[Items from a dataset]
════

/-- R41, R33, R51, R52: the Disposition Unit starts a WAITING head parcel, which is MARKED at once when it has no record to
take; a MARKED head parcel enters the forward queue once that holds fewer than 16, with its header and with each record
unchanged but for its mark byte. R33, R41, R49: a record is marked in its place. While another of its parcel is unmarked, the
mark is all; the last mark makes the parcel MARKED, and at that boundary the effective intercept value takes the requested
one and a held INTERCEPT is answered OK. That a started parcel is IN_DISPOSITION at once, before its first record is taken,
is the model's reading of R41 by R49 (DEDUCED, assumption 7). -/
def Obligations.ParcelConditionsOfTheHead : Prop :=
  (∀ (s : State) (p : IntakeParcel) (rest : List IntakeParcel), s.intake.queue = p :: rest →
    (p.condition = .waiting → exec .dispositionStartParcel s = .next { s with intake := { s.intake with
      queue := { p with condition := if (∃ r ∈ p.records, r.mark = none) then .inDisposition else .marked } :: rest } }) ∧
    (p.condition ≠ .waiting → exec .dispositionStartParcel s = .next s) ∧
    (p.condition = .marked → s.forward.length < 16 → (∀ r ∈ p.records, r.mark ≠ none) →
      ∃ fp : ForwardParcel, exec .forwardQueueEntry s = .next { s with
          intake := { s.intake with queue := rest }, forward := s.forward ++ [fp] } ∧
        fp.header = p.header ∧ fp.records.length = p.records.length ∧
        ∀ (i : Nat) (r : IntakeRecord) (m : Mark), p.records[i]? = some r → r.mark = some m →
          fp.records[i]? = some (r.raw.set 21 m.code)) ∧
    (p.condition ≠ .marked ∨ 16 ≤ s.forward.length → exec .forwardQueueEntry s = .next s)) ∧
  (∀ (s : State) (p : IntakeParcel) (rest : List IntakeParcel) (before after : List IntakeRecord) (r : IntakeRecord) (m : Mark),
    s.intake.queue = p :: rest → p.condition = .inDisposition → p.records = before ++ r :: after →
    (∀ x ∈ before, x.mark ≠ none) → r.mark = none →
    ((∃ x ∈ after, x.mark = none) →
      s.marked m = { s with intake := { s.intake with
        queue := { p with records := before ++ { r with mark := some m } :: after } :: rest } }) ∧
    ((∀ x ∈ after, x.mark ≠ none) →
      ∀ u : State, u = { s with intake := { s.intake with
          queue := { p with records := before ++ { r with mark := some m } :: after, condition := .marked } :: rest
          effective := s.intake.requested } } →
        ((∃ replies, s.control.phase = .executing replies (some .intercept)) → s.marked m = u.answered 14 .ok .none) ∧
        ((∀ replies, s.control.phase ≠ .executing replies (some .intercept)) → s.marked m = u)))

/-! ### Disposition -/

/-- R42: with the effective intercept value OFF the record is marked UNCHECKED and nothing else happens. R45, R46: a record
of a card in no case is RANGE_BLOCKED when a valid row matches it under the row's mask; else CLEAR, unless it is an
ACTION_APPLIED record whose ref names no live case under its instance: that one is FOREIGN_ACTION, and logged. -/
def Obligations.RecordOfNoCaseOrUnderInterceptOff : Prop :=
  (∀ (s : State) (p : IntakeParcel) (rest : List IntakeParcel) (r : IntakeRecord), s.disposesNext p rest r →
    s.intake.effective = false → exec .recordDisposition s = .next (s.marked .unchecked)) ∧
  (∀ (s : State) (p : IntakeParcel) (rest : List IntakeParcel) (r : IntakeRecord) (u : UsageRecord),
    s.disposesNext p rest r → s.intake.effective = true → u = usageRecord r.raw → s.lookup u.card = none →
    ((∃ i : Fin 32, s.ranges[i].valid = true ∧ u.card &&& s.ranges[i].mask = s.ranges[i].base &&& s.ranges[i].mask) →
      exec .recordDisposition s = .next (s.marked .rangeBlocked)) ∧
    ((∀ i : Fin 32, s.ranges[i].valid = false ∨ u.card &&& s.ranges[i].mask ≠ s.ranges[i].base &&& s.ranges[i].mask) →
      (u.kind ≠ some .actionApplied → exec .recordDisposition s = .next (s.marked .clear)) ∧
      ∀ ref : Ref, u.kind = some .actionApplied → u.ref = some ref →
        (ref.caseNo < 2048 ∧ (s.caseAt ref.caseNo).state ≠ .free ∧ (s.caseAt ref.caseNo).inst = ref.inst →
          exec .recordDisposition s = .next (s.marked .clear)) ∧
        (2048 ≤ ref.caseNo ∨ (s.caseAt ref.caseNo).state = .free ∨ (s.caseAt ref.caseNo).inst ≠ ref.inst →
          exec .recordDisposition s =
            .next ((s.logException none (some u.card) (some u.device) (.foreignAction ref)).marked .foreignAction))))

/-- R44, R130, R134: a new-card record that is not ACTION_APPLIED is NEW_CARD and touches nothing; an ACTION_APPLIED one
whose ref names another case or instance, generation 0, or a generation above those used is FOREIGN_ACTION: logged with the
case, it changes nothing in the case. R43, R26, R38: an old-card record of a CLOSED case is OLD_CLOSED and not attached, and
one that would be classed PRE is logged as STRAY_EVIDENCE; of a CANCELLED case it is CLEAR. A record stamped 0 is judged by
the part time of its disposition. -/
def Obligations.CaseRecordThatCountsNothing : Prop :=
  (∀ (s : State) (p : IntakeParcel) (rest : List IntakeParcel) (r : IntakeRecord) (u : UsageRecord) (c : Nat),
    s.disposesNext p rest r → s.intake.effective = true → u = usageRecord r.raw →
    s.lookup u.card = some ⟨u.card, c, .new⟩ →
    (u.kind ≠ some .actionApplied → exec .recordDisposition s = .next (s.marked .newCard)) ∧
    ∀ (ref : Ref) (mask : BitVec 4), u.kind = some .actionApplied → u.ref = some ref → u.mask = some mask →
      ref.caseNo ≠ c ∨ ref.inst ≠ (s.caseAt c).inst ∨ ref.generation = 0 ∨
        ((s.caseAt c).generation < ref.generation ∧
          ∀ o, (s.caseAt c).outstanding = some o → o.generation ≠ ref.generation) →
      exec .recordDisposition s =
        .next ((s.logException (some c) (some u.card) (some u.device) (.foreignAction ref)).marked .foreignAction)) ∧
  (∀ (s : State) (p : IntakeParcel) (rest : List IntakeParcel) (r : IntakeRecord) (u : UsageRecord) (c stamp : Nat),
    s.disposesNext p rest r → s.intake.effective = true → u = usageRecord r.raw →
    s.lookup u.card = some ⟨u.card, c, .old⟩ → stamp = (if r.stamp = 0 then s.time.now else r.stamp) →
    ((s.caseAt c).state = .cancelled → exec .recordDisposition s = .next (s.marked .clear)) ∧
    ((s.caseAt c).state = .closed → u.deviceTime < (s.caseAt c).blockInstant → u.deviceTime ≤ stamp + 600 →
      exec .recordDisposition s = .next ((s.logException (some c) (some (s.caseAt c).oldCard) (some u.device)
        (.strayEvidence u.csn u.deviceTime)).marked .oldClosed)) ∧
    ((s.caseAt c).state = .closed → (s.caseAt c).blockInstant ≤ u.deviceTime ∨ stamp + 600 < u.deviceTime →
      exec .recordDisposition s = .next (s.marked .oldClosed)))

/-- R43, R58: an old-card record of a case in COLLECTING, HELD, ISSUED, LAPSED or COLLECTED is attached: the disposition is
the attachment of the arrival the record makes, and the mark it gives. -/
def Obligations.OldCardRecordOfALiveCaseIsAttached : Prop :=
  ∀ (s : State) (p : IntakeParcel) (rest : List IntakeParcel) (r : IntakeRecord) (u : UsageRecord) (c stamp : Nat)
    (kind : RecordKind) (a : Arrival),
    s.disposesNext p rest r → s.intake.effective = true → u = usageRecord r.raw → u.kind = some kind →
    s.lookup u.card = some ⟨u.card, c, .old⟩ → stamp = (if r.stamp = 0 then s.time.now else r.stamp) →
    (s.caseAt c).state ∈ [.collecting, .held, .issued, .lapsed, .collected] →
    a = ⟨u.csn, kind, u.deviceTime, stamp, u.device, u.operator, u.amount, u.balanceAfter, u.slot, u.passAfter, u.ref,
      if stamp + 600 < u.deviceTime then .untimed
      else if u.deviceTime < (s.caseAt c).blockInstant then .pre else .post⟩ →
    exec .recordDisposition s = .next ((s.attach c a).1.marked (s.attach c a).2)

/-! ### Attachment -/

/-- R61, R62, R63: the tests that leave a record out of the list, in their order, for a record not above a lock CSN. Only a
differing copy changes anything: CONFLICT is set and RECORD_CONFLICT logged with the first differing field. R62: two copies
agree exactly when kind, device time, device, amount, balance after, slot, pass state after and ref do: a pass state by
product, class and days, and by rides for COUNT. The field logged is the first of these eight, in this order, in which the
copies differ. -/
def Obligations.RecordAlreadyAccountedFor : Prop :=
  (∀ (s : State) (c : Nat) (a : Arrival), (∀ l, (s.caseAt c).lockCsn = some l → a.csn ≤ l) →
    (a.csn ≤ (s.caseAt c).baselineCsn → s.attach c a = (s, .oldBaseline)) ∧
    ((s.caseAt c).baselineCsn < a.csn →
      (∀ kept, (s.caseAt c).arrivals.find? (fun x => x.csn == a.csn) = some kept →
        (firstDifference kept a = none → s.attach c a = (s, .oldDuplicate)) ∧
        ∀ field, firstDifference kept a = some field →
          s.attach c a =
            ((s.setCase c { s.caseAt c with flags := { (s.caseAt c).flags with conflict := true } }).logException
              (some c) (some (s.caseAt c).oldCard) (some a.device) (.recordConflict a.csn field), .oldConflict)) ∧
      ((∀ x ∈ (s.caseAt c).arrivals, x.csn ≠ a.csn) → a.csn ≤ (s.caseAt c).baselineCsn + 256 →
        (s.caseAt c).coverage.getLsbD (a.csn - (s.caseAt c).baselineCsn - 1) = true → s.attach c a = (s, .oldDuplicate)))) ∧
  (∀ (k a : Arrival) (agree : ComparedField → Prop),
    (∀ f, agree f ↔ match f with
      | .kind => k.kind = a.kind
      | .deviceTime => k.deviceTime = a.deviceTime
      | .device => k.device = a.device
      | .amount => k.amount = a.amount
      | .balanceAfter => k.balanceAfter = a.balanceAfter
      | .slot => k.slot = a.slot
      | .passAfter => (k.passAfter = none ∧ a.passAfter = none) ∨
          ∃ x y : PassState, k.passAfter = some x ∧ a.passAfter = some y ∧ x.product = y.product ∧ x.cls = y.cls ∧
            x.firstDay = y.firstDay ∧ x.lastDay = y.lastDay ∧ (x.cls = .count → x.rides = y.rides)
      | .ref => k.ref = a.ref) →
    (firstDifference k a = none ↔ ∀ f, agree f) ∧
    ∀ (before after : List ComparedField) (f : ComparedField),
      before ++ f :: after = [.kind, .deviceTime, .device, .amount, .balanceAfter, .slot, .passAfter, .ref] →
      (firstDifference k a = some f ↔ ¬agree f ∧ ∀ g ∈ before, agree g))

════

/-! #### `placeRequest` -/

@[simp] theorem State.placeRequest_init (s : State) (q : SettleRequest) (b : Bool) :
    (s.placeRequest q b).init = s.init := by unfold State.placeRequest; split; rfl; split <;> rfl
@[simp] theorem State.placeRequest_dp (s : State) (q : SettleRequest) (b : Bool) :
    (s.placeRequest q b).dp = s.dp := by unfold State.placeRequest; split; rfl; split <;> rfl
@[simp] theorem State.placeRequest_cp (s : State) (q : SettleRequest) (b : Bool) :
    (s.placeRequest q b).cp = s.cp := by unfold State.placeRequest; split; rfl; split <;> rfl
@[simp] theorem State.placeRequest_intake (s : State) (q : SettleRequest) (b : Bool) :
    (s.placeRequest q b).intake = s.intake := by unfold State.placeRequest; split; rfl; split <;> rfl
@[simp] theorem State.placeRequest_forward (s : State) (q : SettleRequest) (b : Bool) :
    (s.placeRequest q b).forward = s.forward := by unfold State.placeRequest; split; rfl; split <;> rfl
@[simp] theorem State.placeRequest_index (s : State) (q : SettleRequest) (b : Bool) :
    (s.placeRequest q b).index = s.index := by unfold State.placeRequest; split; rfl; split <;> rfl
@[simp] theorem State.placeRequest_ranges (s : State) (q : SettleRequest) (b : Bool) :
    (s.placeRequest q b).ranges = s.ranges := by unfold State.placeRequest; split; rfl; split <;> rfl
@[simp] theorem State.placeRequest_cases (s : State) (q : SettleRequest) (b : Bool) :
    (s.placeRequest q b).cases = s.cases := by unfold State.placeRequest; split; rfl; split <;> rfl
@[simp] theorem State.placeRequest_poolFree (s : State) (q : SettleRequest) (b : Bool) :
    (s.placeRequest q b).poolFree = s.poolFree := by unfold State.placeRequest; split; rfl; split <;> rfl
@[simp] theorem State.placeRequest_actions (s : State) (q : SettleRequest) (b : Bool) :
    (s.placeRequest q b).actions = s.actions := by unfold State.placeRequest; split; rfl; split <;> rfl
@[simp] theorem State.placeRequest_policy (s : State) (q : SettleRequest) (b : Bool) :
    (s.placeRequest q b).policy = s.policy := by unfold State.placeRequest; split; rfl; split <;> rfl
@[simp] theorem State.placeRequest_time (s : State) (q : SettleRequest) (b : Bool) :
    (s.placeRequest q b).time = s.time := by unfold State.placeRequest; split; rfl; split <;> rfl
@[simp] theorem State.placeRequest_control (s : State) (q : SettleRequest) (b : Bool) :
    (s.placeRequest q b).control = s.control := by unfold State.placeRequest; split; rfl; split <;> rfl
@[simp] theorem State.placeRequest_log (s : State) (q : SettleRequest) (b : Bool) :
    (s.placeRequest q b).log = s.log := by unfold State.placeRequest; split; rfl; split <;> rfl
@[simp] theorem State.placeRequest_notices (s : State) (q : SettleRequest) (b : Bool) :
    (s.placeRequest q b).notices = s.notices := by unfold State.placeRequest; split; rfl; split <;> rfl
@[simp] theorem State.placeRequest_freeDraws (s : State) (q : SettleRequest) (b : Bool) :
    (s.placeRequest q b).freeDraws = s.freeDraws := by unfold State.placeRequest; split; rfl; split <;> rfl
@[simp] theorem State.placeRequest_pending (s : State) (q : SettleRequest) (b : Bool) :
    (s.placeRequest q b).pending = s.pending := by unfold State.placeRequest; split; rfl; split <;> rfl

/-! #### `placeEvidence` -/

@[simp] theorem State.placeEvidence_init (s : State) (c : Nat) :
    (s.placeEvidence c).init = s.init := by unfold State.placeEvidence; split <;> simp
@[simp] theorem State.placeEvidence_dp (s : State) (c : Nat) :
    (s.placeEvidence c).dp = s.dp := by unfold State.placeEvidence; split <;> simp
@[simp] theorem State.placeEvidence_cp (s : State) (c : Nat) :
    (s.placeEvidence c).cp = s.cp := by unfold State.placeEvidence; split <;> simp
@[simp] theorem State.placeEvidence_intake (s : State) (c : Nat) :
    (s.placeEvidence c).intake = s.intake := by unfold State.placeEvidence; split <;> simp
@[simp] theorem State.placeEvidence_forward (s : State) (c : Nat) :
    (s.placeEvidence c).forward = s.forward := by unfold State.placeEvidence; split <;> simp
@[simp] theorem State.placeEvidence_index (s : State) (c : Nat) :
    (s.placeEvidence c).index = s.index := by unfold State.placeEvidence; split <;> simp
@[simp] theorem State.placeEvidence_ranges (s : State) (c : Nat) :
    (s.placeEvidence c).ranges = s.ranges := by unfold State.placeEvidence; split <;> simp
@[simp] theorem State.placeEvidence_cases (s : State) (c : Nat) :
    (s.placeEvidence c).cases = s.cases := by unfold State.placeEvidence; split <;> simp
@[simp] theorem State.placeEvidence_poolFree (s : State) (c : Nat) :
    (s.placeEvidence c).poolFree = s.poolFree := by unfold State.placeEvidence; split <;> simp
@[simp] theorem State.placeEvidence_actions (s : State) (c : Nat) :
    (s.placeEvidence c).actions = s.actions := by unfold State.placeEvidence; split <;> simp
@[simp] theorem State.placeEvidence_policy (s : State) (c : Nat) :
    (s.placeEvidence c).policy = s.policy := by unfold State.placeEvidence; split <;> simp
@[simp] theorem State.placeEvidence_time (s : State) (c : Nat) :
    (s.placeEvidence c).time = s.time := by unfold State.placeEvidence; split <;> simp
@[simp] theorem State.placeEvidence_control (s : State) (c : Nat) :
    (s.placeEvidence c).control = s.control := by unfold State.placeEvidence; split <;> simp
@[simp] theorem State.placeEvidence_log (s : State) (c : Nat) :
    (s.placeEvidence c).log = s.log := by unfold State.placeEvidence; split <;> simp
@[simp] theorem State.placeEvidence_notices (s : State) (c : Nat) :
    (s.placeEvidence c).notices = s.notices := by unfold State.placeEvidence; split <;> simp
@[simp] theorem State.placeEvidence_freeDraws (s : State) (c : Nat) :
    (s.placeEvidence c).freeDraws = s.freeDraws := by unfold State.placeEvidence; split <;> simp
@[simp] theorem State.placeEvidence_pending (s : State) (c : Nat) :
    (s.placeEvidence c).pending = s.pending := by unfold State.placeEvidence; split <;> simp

════

Task goal: Among the records above, only the lines between the line holding "(s.placeEvidence c).intake = s.intake" and the line holding "theorem State.placeEvidence_cases (s", inclusive, are to be output, exactly as written.

Task solution:
    (s.placeEvidence c).intake = s.intake := by unfold State.placeEvidence; split <;> simp
@[simp] theorem State.placeEvidence_forward (s : State) (c : Nat) :
    (s.placeEvidence c).forward = s.forward := by unfold State.placeEvidence; split <;> simp
@[simp] theorem State.placeEvidence_index (s : State) (c : Nat) :
    (s.placeEvidence c).index = s.index := by unfold State.placeEvidence; split <;> simp
@[simp] theorem State.placeEvidence_ranges (s : State) (c : Nat) :
    (s.placeEvidence c).ranges = s.ranges := by unfold State.placeEvidence; split <;> simp
@[simp] theorem State.placeEvidence_cases (s : State) (c : Nat) :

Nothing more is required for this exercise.